Dec 10, 2009 - 6:06 pm
All this research recently posted plays into the research we did way way back into EGFR and how this factor GREATLY changes the prognosis of anyone with UPSC. And yet it is so hard to get the assays done! I pushed for it unsuccessfully after my initial diagnosis, but they just weren't doing that where I go. Now I see that I should have pushed harder or gone elsewhere, now that my cancer has recurred so quickly. I'll BET that I have most of those 'molecular factors' that would have predicted that my cancer would be resistant to chemo.

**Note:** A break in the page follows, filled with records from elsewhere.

theorem queueIn_keeps (s : State) (p : PartId) (j : Nat) (f : Flit) : Keeps [.parts, .mem] [p] s (queueIn s p j f) := by
  unfold queueIn
  split
  · exact .refl _ _
  · refine .ite (fun _ => ?_) (fun _ => ?_)
    · exact .step (updQueue_keeps _ _ _ _) (by decide) (.step (putSlot_keeps _ _ _) (by decide) (.refl _ _))
    · exact .step (updQueue_keeps _ _ _ _) (by decide) (.step (putSlot_keeps _ _ _) (by decide) (.refl _ _))

theorem queueOut_keeps (s : State) (p : PartId) (j : Nat) : Keeps [.parts, .mem] [p] s (queueOut s p j) := by
  unfold queueOut
  split
  · exact .refl _ _
  · extract_lets out
    refine .ite (fun _ => ?_) (fun _ => ?_)
    · exact .step (updQueue_keeps _ _ _ _) (by decide) (.refl _ _)
    · exact .step (updQueue_keeps _ _ _ _) (by decide) (.step (putSlot_keeps _ _ _) (by decide) (.refl _ _))

theorem closeSpill_keeps (s : State) (p : PartId) : Keeps [.parts] [p] s (closeSpill s p) := by
  unfold closeSpill
  extract_lets +onlyGivenNames w1
  split
  · exact .refl _ _
  · refine .ite (fun _ => ?_) (fun _ => ?_)
    · exact .refl _ _
    · exact .step (updFabric_keeps _ _ _) (by decide) (.refl _ _)

theorem gatewayTake_keeps (s : State) (p : PartId) (piece : Nat) (f : Flit) : Keeps [.parts, .snds, .spa, .spb] [p] s (gatewayTake s p piece f) := by
  unfold gatewayTake
  split
  · exact .refl _ _
  · extract_lets +onlyGivenNames w1 w2 w3
    refine .ite (fun _ => ?_) (fun _ => ?_)
    · extract_lets +onlyGivenNames w4
      exact .step (updSpn_keeps _ _ _) (by decide) (.refl _ _)
    · refine .ite (fun _ => ?_) (fun _ => ?_)
      · exact .step (updFlow_keeps _ _ _) (by decide) (.refl _ _)
      · refine .ite (fun _ => ?_) (fun _ => ?_)
        · split
          · exact .step (updSnd_keeps _ _ _) (by decide) (.refl _ _)
          · exact .refl _ _
        · exact .refl _ _

theorem driveFlit_keeps (s : State) (k : Nat) (d : Dir) (f : Flit) : Keeps [.tiles] [] s (driveFlit s k d f) := by
  unfold driveFlit
  refine .ite (fun _ => ?_) (fun _ => ?_)
  · exact .step (bumpTile_keeps _ _ _) (by decide) (.refl _ _)
  · exact .step (updTile_keeps _ _ _) (by decide) (.refl _ _)

theorem sendCredits_keeps (s : State) (k : Nat) (d : Dir) (t : State) (h : sendCredits s k d = some t) : Keeps [.tiles] [] s t := by
  unfold sendCredits at h
  extract_lets w side at h
  split at h
  · injection h with h; subst h
    exact .step (updTile_keeps _ _ _) (by decide) (.step (driveFlit_keeps _ _ _ _) (by decide) (.refl _ _))
  · exact absurd h (by simp)

theorem sendPort_keeps (s : State) (k : Nat) (f : Flit) (port : Nat) : Keeps [.tiles] [] s (sendPort s k f port) := by
  unfold sendPort
  extract_lets +onlyGivenNames w1 v2
  have hv2 : Keeps [.tiles] [] s v2 :=
    .step (updTile_keeps _ _ _) (by decide) (.refl _ _)
  clear_value v2
  refine .ite (fun _ => ?_) (fun _ => ?_)
  · extract_lets +onlyGivenNames w3
    exact .step (driveFlit_keeps _ _ _ _) (by decide) (.step (updTile_keeps _ _ _) (by decide) hv2)
  · extract_lets +onlyGivenNames w4
    exact .step (fireCells_keeps _ _ _ _) (by decide) (.step (updTile_keeps _ _ _) (by decide) hv2)

theorem forward_keeps (s : State) (k : Nat) (e : RouteEntry) (f : Flit) : Keeps [.tiles] [] s (forward s k e f) := by
  unfold forward
  refine .foldl _ (fun v1 a2 hv1 => ?_) _ _ ?_
  · exact .step (sendPort_keeps _ _ _ _) (by decide) hv1
  · exact .refl _ _

theorem sendInput_keeps (s : State) (p : PartId) (k : Nat) (i : Fin 30) (t : State) (h : sendInput s p k i = some t) : Keeps [.parts, .tiles, .mem] [p] s t := by
  unfold sendInput at h
  extract_lets w e s1 at h
  split at h
  · exact absurd h (by simp)
  · split at h
    · have h1 : Keeps [.parts, .tiles, .mem] [p] s s1 := by
        unfold s1
        split
        · exact .step (closeSpill_keeps _ _) (by decide) (.step (queueOut_keeps _ _ _) (by decide) (.refl _ _))
        · exact .step (updTile_keeps _ _ _) (by decide) (.refl _ _)
      injection h with h; subst h
      exact .step (forward_keeps _ _ _ _) (by decide) h1
    · exact absurd h (by simp)

theorem sendAny_keeps (s : State) (p : PartId) (k : Nat) (t : State) (h : sendAny s p k = some t) : Keeps [.parts, .tiles, .mem] [p] s t := by
  unfold sendAny at h
  obtain ⟨o, _, ho⟩ := List.exists_of_findSome?_eq_some h
  obtain ⟨l, _, hl⟩ := List.exists_of_findSome?_eq_some ho
  obtain ⟨i, _, hi⟩ := Option.bind_eq_some_iff.mp hl
  exact .step (sendInput_keeps _ _ _ _ _ hi) (by decide) (.refl _ _)

theorem enqueueAny_keeps (s : State) (p : PartId) (k : Nat) (t : State) (h : enqueueAny s p k = some t) : Keeps [.parts, .tiles, .mem] [p] s t := by
  unfold enqueueAny at h
  obtain ⟨i, _, hi⟩ := List.exists_of_findSome?_eq_some h
  split at hi
  · obtain ⟨q, _, hq⟩ := Option.bind_eq_some_iff.mp hi
    split at hq
    · injection hq with hq; subst hq
      exact .step (updTile_keeps _ _ _) (by decide) (.step (queueIn_keeps _ _ _ _) (by decide) (.refl _ _))
    · exact absurd hq (by simp)
  · exact absurd hi (by simp)

theorem sendLocal_keeps (s : State) (k : Nat) (t : State) (h : sendLocal s k = some t) : Keeps [.tiles] [] s t := by
  unfold sendLocal at h
  extract_lets w at h
  split at h
  · exact absurd h (by simp)
  · extract_lets i at h
    split at h
    · injection h with h; subst h
      exact .step (updTile_keeps _ _ _) (by decide) (.step (bumpTile_keeps _ _ _) (by decide) (.refl _ _))
    · split at h
      · injection h with h; subst h
        exact .step (fireCells_keeps _ _ _ _) (by decide) (.step (updTile_keeps _ _ _) (by decide) (.refl _ _))
      · exact absurd h (by simp)

theorem spanDrained_keeps (s : State) (src : Option (Nat × Nat)) : Keeps [.spa] [] s (spanDrained s src) := by
  unfold spanDrained
  split
  · refine .ite (fun _ => ?_) (fun _ => ?_)
    · extract_lets +onlyGivenNames w1
      exact .lit (t := s) (.refl _ _) .lit
    · exact .refl _ _
  · exact .refl _ _

theorem sendGateway_keeps (s : State) (k : Nat) (pp : PlacedPiece) (a b : Nat) (t : State) (h : sendGateway s k pp a b = some t) :
    Keeps [.regions, .spa, .tiles] [] s t := by
  unfold sendGateway at h
  extract_lets +onlyGivenNames w r at h
  obtain ⟨d, _, hd⟩ := List.exists_of_findSome?_eq_some h
  split at hd
  · exact absurd hd (by simp)
  · split at hd
    · exact absurd hd (by simp)
    · obtain ⟨l, _, hl⟩ := List.exists_of_findSome?_eq_some hd
      extract_lets c at hl
      split at hl
      · exact absurd hl (by simp)
      · split at hl
        · exact absurd hl (by simp)
        · obtain ⟨x, _, rfl⟩ := Option.map_eq_some_iff.mp hl
          exact .step (driveFlit_keeps _ _ _ _) (by decide) (.step (updTile_keeps _ _ _) (by decide)
            (.step (spanDrained_keeps _ _) (by decide) (.step (updRegion_keeps _ _ _) (by decide) (.refl _ _))))

/-! ### Tile.lean -/

theorem workSteps_keeps (s : State) (k n : Nat) (x : CellIn) : Keeps [.tiles] [] s (workSteps s k n x) := by
  unfold workSteps
  refine .ite (fun _ => .refl _ _) (fun _ => ?_)
  extract_lets s1
  have h1 : Keeps [.tiles] [] s s1 := .step (bumpTile_keeps _ _ _) (by decide) (.step (updTile_keeps _ _ _) (by decide) (.refl _ _))
  clear_value s1
  exact .foldl _ (fun _ _ h => .step (fireCells_keeps _ _ _ _) (by decide) h) _ _ h1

I'm not sure I wouldn't have fought for all of the pelvic radiation I received, so this may be a moot point, but I know now that pelvic radiation was a mistake in my case. For me it didn't prevent a recurrance in my pelvis, and now my bone marrow is really compromised from it. I may have a very hard time maintaining good enough RBC, WBC and plateletts to stay on the chemo I need to combat this recurrance, because my body is not yet recovered from my radiation.
BUT, had I known from the get-go that I had a VERY strong chance of recurring and almost no chance of a cure, I could have 'saved' my body for the expected recurrance. I could have taken treatment like the women with ovarian cancer do, (knowing their cancer will come back) taking a break from chemo when my CA-125 was normal and CT was clear and not pushing on with any further treatment until I started to show signs it was coming back again.
As sad as it would be to know almost from Day 1 that your cancer has a 90% chance of recurring (based on the tissue assays), you'd know not to go for 'overkill' in an attempt for a cure, and you'd have a stronger body to endure long-term cyclical repeated weaker chemo regimes.
Of course, I probably STILL would have wanted to slam my cancer with everything my body could bear. But maybe not. I think we have to encourage women with new UPSC diagnosis to get their fresh tissue analyzed for factors. That way they can make treatment decisions with open eyes.